Ishida Atsuko, Nakamura Miho, Miyazawa Teruomi, Astoul Philippe
Division of Respiratory and Infectious Diseases, Department of Internal Medicine, St Marianna University School of Medicine, Kawasaki, Japan.
Interact Cardiovasc Thorac Surg. 2011 May;12(5):667-70. doi: 10.1510/icvts.2010.263137. Epub 2011 Feb 5.

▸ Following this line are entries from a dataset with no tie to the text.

def State.group (s : State) (g : Nat) : GroupRec := tget {} s.mem.groups g
def State.modGroup (i : Nat) (g : GroupRec → GroupRec) (s : State) : State :=
  { s with mem := { s.mem with groups := tset {} s.mem.groups i (g (s.group i)) } }
/-- Spare channels at power-up (R462). -/
def isSpareChan (p : Nat) : Bool := p % 9 = 8
/-- A physical channel as power-up leaves it (R462, R492). -/
def pchDefault (p : Nat) : PchRec := if isSpareChan p then { st := .spare } else {}
def State.pch (s : State) (p : Nat) : PchRec := tget (pchDefault p) s.mem.pchs p
def State.modPch (p : Nat) (g : PchRec → PchRec) (s : State) : State :=
  { s with mem := { s.mem with pchs := tset (pchDefault p) s.mem.pchs p (g (s.pch p)) } }
def State.chmap (s : State) (l : Nat) : ChMap := tget {} s.mem.chmap l
def State.modChmap (l : Nat) (g : ChMap → ChMap) (s : State) : State :=
  { s with mem := { s.mem with chmap := tset {} s.mem.chmap l (g (s.chmap l)) } }

def State.twinPipe (s : State) (p : Nat) : TwinPipe := tget {} s.twin.pipes p
def State.modTwinPipe (p : Nat) (g : TwinPipe → TwinPipe) (s : State) : State :=
  { s with twin := { s.twin with pipes := tset {} s.twin.pipes p (g (s.twinPipe p)) } }

def State.port (s : State) (n : Nat) : EthRec := tget {} s.eth.ports n
def State.modPort (n : Nat) (g : EthRec → EthRec) (s : State) : State :=
  { s with eth := { s.eth with ports := tset {} s.eth.ports n (g (s.port n)) } }
def EthRec.txs (r : EthRec) (i : Nat) : TxRec := tget {} r.tx i
def State.modTx (n i : Nat) (g : TxRec → TxRec) : State → State :=
  State.modPort n (fun r => { r with tx := tset {} r.tx i (g (r.txs i)) })
def State.qp (s : State) (n : Nat) : QpRec := tget {} s.eth.qps n
def State.modQp (n : Nat) (g : QpRec → QpRec) (s : State) : State :=
  { s with eth := { s.eth with qps := tset {} s.eth.qps n (g (s.qp n)) } }
def State.mkey (s : State) (k : Nat) : MkeyRec := tget {} s.eth.mkeys k

def State.quad (s : State) (q : Nat) : QuadRec := tget {} s.pwr.quads q
def State.modQuad (q : Nat) (g : QuadRec → QuadRec) (s : State) : State :=
  { s with pwr := { s.pwr with quads := tset {} s.pwr.quads q (g (s.quad q)) } }
def State.droop (s : State) (p : Nat) : DroopRec := tget {} s.pwr.droop p
def State.modDroop (p : Nat) (g : DroopRec → DroopRec) (s : State) : State :=
  { s with pwr := { s.pwr with droop := tset {} s.pwr.droop p (g (s.droop p)) } }

def State.obw (s : State) (w : Nat) : ObWin := tget {} s.gctl.obw w

/-! ### Emissions and free values -/

def emit (e : Emit) (s : State) : State := { s with out := s.out ++ [e] }

/-- Draw a free value of w bits (log 8). -/
def draw (w : Nat) (s : State) : BitVec w × State :=
  (Config.freeValue w s.freeCtr, { s with freeCtr := s.freeCtr + 1 })

/-! ### Fuses as sensed at the last reset (R597, R599) -/

/-- The 128 bits of a sensed fuse word. -/
def State.fuse (s : State) (w : Nat) : Nat := (tget 0 s.sec.sensed w).toNat

/-- N_CLEAN in force; 3 when unfused (R321). -/
def State.nClean (s : State) : Nat := if bits (s.fuse 0x100) 3 0 = 0 then 3 else bits (s.fuse 0x100) 3 0

/-- Firewalls in force (R346). -/
def State.fwEn (s : State) : Bool := bit (s.fuse 0x100) 8

/-- The fused rollback count: contiguous bits from bit 0 (R597). -/
def State.rollbackCount (s : State) : Nat := ((List.range 128).takeWhile (fun i => bit (s.fuse 0x101) i)).length

/-- The 80 fused bytes of governor channel c (R351). -/
def State.govBytes (s : State) (c : Nat) : List Byte :=
  (List.range 5).flatMap (fun i => toLe 16 (s.fuse (0x170 + 5 * c + i)))

/-- A field limit of a governor channel (R351). -/
structure GovField where
  off : Nat
  width : Nat
  sgn : Bool
  big : Bool
  min : Nat
  max : Nat
  delta : Nat
deriving DecidableEq, Repr

/-- A governor channel record (R351). -/
structure GovChan where
  valid : Bool
  eth : Bool
  pipe : Nat
  pOut : Nat
  pObj : Nat
  mCan : Nat
  mObj : Nat
  minIvl : Nat
  win : Nat
  maxCnt : Nat
  id : Nat
  fields : List GovField
deriving DecidableEq, Repr

/-- Field f of a channel record. -/
def govField (b : List Byte) (f : Nat) : GovField :=
  let o := 0x10 + 16 * f
  { off := field b o 1, width := bits (field b (o + 1) 1) 1 0, sgn := bit (field b (o + 1) 1) 2,
    big := bit (field b (o + 1) 1) 3, min := field b (o + 4) 4, max := field b (o + 8) 4, delta := field b (o + 12) 4 }

/-- Channel c as fused. -/
def State.govChan (s : State) (c : Nat) : GovChan :=
  let b := s.govBytes c
  { valid := bit (field b 0 1) 0, eth := bit (field b 0 1) 1, pipe := field b 1 1, pOut := field b 2 1, pObj := field b 3 1,
    mCan := 6 + field b 4 1 % 2, mObj := field b 5 1, minIvl := field b 6 2, win := field b 8 2, maxCnt := field b 10 2,
    id := field b 12 4, fields := (List.range 4).map (govField b) }

/-- The VALID channels serving pipeline p, in order. -/
def State.channelsOf (s : State) (p : Nat) : List Nat :=
  (List.range 16).filter (fun c => (s.govChan c).valid && (s.govChan c).pipe = p)

/-- The initiator group of R347, none for an identifier never issued (R28). -/
def initGroup (i : Nat) : Option Nat :=
  if i < 0x90 then some 0 else if i < 0x94 then some 1 else if i < 0x98 then some 2 else if i < 0x9C then some 3
  else if i < 0xA0 then some 4 else if i = 0xA0 then some 5 else if i ≤ 0xA8 then some 6
  else if i = 0xB0 then some 7 else if 0xB1 ≤ i ∧ i ≤ 0xB4 then some 8 else if i = 0xC0 then some 9
  else if i = 0xC1 then some 10 else if i = 0xD0 then some 11 else if i = 0xFF then some 12 else none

For pleurodesis, talc administered by poudrage is usually insufflated blindly from a single port of entry using the standard method with a small-diameter rigid thoracoscope. In order to visually perform talc poudrage from a single port, we introduced a catheter technique through a flexi-rigid thoracoscope. Patients with uncontrolled and symptomatic pleural effusion requiring pleurodesis underwent flexi-rigid thoracoscopy under local anesthesia for talc poudrage. A dedicated catheter with 2.1-mm inner diameter was connected to a talc atomizer and inserted through the working channel of the flexi-rigid thoracoscope to insufflate talc into the pleural cavity under visualization. Nine patients were included in this study. Three patients were >75 years old, and two were Karnofsky performance status 50. Three patients received propofol for sedation and six were not sedated. Mean operative time was 30.8 min for all patients, and 21.3 min for cases without sedation. All procedures were performed easily under clear visualization with no major complications or catheter obstructions. This novel approach for talc pleurodesis using a catheter was well-tolerated and seems feasible for patients with uncontrolled pleural effusion. We consider this technique useful even for difficult cases, such as elderly patients or those with relatively low performance status.
对于胸膜固定术,通过撒粉法施用滑石粉通常是使用标准方法,通过小直径硬式胸腔镜从单个进入端口盲目吹入。为了从单个端口可视化地进行滑石粉撒粉,我们引入了一种通过可弯曲硬式胸腔镜的导管技术。需要进行胸膜固定术的控制不佳且有症状的胸腔积液患者在局部麻醉下接受可弯曲硬式胸腔镜检查以进行滑石粉撒粉。将内径为2.1毫米的专用导管连接到滑石粉雾化器,并通过可弯曲硬式胸腔镜的工作通道插入,以便在可视化下将滑石粉吹入胸腔。本研究纳入了9名患者。3名患者年龄>75岁,2名患者卡氏功能状态为50。3名患者接受丙泊酚镇静,6名患者未镇静。所有患者的平均手术时间为30.8分钟,未镇静患者的平均手术时间为21.分钟。所有手术均在清晰的可视化下轻松进行,无重大并发症或导管阻塞。这种使用导管进行滑石粉胸膜固定术的新方法耐受性良好,对于控制不佳的胸腔积液患者似乎可行。我们认为这种技术即使对于困难病例,如老年患者或功能状态相对较低的患者也很有用。